HOW TO COMPLETE THIS TASK -
For the string "only", count the lines in the records below that contain it. Answer with that number alone.

Stored data entries:
╭──

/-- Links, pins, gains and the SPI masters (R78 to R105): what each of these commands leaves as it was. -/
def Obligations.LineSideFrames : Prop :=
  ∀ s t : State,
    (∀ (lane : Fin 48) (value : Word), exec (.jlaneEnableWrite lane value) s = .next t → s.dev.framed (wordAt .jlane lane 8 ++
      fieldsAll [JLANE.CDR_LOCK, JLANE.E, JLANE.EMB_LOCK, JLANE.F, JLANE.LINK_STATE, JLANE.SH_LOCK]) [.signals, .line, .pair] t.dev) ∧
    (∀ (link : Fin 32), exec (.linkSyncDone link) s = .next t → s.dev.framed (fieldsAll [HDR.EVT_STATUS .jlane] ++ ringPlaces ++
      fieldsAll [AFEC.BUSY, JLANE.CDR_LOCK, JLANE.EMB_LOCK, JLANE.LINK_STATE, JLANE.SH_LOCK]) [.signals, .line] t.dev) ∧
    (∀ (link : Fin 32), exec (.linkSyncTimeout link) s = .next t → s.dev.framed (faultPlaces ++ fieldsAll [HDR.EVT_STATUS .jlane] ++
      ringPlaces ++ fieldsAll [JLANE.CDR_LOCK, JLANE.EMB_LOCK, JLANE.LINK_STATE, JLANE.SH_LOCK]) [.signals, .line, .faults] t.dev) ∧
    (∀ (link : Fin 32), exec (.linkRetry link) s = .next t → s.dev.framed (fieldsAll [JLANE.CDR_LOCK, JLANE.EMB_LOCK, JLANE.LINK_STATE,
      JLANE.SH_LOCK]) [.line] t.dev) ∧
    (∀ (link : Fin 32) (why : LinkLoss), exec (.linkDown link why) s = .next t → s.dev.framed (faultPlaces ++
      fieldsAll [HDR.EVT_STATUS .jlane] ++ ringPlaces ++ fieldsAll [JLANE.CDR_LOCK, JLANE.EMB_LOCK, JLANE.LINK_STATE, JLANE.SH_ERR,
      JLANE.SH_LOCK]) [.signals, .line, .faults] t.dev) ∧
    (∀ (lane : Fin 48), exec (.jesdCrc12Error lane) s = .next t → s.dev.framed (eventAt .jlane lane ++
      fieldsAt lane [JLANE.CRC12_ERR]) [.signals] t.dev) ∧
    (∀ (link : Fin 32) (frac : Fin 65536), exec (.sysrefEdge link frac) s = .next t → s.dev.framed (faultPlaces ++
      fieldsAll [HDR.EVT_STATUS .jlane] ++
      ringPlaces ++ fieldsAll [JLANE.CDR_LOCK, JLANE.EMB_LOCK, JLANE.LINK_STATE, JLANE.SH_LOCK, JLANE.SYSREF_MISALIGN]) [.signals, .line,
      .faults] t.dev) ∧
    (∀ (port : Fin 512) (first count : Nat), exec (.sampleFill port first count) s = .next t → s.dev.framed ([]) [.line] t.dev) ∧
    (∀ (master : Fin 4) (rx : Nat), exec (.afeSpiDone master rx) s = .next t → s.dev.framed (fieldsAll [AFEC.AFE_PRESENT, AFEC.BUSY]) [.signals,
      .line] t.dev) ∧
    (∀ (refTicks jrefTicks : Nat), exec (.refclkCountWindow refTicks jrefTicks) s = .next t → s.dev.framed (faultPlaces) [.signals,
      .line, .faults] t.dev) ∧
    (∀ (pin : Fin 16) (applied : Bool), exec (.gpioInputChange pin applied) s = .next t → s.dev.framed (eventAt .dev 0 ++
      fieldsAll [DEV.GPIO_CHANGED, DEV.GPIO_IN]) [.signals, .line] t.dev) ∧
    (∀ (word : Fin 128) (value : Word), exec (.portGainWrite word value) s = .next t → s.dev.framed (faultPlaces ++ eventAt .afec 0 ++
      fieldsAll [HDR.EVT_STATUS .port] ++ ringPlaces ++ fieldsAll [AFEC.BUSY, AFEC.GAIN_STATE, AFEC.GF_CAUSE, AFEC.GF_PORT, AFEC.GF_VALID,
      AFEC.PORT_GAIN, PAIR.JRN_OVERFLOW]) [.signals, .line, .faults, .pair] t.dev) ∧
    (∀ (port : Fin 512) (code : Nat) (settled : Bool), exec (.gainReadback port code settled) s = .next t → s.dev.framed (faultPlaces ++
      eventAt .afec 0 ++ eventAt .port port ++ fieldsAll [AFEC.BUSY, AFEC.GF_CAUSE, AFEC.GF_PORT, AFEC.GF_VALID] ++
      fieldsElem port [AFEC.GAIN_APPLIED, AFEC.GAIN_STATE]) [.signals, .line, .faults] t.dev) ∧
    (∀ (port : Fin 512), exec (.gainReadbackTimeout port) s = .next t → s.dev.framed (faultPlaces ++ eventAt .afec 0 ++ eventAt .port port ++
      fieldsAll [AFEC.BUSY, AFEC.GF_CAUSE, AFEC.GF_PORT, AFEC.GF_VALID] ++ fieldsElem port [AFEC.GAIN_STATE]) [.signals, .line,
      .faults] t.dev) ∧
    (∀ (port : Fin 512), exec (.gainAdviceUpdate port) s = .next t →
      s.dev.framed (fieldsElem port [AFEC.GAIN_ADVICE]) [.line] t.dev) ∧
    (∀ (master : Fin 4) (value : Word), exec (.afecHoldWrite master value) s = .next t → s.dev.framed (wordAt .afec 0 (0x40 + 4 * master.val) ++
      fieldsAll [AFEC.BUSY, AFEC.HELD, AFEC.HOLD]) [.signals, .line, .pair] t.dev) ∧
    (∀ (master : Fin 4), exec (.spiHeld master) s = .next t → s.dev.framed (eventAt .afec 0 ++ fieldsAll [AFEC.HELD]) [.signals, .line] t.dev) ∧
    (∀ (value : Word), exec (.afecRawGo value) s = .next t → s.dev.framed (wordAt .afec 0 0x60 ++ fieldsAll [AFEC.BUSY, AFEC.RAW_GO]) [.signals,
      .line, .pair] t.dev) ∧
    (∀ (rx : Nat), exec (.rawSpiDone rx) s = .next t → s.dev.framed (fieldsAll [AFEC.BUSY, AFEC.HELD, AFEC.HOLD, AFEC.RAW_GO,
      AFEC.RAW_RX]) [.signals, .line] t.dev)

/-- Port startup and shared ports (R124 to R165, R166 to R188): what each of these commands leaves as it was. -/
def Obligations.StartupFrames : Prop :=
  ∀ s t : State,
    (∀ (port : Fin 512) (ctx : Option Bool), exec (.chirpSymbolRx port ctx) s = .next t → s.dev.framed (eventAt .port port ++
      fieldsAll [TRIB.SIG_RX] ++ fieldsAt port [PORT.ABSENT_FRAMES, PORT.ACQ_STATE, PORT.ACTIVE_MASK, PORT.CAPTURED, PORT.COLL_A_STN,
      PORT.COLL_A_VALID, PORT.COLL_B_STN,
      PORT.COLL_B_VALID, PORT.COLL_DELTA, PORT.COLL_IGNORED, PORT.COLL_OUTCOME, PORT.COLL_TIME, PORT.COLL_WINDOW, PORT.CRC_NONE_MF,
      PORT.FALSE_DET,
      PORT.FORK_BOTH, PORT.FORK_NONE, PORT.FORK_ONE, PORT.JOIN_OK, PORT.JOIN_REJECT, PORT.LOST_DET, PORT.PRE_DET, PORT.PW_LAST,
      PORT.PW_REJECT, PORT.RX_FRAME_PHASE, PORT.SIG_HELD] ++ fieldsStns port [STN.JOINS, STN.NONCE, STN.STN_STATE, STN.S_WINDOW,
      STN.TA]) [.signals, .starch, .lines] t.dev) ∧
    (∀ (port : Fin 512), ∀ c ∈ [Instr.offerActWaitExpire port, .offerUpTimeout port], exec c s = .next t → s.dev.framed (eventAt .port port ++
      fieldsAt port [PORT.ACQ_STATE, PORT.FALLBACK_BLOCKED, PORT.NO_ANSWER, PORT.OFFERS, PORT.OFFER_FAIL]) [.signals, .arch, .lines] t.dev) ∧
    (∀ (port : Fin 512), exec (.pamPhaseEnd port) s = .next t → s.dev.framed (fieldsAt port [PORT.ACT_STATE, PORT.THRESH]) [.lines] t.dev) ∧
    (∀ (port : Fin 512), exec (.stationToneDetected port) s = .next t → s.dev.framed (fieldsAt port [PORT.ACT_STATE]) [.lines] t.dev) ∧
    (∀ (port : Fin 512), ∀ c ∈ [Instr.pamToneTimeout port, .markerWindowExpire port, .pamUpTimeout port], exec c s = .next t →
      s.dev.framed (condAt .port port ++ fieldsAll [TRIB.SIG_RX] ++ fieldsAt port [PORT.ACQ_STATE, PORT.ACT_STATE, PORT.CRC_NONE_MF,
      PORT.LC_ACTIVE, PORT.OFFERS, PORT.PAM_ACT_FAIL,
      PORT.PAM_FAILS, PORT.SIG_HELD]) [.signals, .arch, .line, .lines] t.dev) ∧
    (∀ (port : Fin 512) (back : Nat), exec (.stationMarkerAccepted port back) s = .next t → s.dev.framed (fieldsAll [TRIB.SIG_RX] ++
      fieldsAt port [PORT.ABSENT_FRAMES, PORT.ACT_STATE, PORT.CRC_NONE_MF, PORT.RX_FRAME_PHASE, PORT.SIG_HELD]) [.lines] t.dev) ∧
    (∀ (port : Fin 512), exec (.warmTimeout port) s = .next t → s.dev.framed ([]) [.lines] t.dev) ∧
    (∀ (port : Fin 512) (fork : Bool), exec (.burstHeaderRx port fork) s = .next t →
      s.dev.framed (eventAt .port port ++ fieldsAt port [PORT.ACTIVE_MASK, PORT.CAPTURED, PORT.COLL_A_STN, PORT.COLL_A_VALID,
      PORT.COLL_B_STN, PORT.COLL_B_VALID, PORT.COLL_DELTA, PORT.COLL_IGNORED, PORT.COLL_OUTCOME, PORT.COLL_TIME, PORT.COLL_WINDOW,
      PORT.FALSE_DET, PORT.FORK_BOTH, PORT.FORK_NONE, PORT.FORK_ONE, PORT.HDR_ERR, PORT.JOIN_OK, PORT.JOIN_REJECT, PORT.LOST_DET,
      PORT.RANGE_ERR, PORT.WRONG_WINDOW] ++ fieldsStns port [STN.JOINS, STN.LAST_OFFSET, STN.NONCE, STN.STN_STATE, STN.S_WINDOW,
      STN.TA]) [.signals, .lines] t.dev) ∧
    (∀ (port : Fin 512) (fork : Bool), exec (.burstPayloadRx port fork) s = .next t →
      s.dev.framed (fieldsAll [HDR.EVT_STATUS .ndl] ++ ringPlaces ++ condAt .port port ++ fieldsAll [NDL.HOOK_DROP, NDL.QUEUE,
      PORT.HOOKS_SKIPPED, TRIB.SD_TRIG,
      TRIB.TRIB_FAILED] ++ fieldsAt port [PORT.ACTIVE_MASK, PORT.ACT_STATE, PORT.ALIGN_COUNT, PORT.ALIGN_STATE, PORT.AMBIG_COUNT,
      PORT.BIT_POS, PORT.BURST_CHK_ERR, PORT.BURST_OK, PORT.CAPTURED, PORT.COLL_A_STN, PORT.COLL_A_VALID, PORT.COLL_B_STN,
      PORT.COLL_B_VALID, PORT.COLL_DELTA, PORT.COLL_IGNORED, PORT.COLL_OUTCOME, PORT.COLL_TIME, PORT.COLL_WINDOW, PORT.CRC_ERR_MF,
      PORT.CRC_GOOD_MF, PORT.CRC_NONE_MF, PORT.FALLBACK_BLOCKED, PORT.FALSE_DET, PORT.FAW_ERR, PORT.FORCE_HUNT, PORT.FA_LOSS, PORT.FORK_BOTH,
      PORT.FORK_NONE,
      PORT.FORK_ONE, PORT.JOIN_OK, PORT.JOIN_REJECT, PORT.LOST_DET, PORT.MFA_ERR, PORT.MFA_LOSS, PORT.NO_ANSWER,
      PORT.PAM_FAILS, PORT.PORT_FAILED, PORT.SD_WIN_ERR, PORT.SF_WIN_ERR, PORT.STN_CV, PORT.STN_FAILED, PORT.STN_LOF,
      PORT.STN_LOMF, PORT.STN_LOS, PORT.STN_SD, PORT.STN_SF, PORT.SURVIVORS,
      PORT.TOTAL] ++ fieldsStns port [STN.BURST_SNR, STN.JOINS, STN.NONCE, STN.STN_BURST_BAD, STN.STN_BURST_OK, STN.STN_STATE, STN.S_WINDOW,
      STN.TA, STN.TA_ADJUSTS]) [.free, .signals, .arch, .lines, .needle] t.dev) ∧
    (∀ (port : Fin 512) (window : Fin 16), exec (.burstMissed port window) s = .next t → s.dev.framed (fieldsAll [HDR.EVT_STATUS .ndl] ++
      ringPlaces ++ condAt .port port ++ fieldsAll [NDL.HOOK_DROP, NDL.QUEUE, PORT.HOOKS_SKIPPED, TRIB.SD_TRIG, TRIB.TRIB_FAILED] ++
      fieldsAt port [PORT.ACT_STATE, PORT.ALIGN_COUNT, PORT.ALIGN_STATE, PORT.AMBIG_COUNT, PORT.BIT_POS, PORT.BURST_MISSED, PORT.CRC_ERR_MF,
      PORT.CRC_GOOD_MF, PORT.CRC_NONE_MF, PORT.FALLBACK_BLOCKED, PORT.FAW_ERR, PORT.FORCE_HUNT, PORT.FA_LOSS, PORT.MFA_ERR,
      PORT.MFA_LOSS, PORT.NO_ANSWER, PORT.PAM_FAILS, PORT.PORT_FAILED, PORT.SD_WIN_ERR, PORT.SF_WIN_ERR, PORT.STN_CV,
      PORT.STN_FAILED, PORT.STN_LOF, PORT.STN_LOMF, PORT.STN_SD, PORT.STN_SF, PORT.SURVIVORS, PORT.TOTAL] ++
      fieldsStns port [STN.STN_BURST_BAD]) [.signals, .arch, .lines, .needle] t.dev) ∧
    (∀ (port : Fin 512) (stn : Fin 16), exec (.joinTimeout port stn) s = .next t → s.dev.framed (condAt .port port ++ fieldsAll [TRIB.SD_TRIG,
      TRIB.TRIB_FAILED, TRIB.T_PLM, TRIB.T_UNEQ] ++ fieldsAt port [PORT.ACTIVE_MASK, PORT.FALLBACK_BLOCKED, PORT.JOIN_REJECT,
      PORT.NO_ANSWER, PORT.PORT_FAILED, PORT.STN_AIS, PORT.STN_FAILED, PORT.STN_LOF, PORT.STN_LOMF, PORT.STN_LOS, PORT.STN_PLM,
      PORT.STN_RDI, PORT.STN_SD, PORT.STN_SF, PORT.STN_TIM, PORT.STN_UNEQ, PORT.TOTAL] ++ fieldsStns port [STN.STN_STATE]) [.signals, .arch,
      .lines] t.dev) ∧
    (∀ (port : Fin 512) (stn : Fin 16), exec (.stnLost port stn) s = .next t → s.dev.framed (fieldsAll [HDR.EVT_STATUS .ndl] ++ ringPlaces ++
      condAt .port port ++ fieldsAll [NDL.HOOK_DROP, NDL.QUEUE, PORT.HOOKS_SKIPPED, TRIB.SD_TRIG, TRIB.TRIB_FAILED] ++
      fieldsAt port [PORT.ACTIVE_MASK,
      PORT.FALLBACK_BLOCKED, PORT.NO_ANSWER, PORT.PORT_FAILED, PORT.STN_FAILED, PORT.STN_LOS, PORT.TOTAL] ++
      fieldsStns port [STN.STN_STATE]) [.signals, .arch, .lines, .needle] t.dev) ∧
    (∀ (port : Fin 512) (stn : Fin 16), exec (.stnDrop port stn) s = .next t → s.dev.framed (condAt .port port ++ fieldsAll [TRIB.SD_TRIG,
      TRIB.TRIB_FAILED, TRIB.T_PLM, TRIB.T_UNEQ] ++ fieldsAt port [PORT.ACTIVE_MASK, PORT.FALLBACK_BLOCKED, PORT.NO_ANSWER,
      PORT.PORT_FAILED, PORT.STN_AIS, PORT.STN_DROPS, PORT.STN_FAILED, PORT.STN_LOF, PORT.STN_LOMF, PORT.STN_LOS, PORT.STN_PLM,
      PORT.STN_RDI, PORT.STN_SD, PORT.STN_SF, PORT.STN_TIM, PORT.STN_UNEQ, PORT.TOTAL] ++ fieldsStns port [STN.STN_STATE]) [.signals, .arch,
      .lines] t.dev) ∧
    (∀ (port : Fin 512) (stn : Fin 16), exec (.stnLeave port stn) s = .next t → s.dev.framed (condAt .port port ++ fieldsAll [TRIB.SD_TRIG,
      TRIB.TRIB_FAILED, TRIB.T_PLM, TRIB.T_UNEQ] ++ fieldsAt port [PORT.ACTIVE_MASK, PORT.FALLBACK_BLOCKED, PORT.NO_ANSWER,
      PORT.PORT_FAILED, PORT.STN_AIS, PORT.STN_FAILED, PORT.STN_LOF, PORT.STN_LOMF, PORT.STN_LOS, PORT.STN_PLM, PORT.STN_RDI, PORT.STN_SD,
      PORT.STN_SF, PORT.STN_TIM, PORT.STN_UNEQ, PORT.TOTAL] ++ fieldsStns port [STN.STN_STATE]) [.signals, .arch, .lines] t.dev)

╰──
╭──

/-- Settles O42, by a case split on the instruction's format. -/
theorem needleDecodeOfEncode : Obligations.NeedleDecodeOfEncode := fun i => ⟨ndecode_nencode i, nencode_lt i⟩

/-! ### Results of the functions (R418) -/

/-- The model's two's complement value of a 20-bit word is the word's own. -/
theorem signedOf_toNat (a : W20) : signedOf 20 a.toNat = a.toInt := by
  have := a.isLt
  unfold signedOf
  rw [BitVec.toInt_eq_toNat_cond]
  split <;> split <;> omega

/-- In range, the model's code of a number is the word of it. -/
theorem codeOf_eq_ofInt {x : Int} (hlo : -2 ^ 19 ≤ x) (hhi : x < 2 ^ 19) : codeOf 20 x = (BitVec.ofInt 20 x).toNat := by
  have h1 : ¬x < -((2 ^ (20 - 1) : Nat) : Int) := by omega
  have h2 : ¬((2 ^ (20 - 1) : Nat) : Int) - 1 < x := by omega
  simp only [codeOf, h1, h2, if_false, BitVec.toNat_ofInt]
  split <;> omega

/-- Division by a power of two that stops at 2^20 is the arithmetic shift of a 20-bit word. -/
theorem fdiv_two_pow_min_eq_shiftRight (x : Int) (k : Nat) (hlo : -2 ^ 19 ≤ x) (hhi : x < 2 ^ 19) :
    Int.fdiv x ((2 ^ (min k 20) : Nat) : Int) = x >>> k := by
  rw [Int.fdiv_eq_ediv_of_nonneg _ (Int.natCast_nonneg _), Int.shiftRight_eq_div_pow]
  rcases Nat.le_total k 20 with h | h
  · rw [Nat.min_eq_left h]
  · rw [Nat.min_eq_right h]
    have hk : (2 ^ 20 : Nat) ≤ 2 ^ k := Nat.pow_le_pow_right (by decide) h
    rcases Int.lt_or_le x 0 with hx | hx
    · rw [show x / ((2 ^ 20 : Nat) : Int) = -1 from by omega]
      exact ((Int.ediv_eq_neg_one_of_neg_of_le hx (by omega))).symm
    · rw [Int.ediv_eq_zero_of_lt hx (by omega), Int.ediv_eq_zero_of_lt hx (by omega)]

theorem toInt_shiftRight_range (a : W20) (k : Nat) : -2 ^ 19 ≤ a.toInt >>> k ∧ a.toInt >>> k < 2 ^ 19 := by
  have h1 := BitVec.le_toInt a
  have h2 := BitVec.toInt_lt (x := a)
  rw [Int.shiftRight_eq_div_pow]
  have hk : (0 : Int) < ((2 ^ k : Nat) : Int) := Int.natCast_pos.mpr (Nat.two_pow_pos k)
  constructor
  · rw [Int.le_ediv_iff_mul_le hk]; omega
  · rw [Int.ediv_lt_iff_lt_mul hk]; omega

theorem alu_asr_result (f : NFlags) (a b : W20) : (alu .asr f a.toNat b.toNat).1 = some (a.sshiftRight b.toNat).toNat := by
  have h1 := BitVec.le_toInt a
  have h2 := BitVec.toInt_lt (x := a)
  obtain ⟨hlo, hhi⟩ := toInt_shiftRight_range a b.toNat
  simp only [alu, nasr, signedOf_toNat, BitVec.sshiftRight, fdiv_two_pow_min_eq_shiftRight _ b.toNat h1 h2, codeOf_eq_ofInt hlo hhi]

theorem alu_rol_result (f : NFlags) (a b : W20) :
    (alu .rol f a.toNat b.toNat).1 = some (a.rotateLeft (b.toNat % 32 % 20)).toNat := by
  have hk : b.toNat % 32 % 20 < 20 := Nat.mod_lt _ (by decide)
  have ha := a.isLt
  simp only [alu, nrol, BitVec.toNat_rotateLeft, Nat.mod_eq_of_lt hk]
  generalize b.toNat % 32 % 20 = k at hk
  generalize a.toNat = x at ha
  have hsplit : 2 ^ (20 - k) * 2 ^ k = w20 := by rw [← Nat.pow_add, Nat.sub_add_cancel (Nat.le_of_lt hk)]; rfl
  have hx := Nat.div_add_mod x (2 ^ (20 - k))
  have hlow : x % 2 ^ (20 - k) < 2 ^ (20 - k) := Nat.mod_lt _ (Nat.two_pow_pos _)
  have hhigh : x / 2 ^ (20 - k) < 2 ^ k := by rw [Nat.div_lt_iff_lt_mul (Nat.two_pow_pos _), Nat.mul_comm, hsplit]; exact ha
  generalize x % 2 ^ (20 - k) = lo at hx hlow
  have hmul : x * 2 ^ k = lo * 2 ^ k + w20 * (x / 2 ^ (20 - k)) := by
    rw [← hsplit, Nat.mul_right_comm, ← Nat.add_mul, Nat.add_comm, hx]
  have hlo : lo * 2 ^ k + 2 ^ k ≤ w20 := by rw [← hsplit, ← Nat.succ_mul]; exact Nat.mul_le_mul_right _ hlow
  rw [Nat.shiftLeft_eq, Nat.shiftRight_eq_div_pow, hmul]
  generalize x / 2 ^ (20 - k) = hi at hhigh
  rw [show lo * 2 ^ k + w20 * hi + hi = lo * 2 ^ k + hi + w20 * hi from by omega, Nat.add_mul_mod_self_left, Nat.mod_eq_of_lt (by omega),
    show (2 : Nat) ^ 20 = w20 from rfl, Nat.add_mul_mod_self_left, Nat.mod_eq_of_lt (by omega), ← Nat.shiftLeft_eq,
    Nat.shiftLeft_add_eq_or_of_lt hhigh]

╰──

THE COMPLETED TASK -
3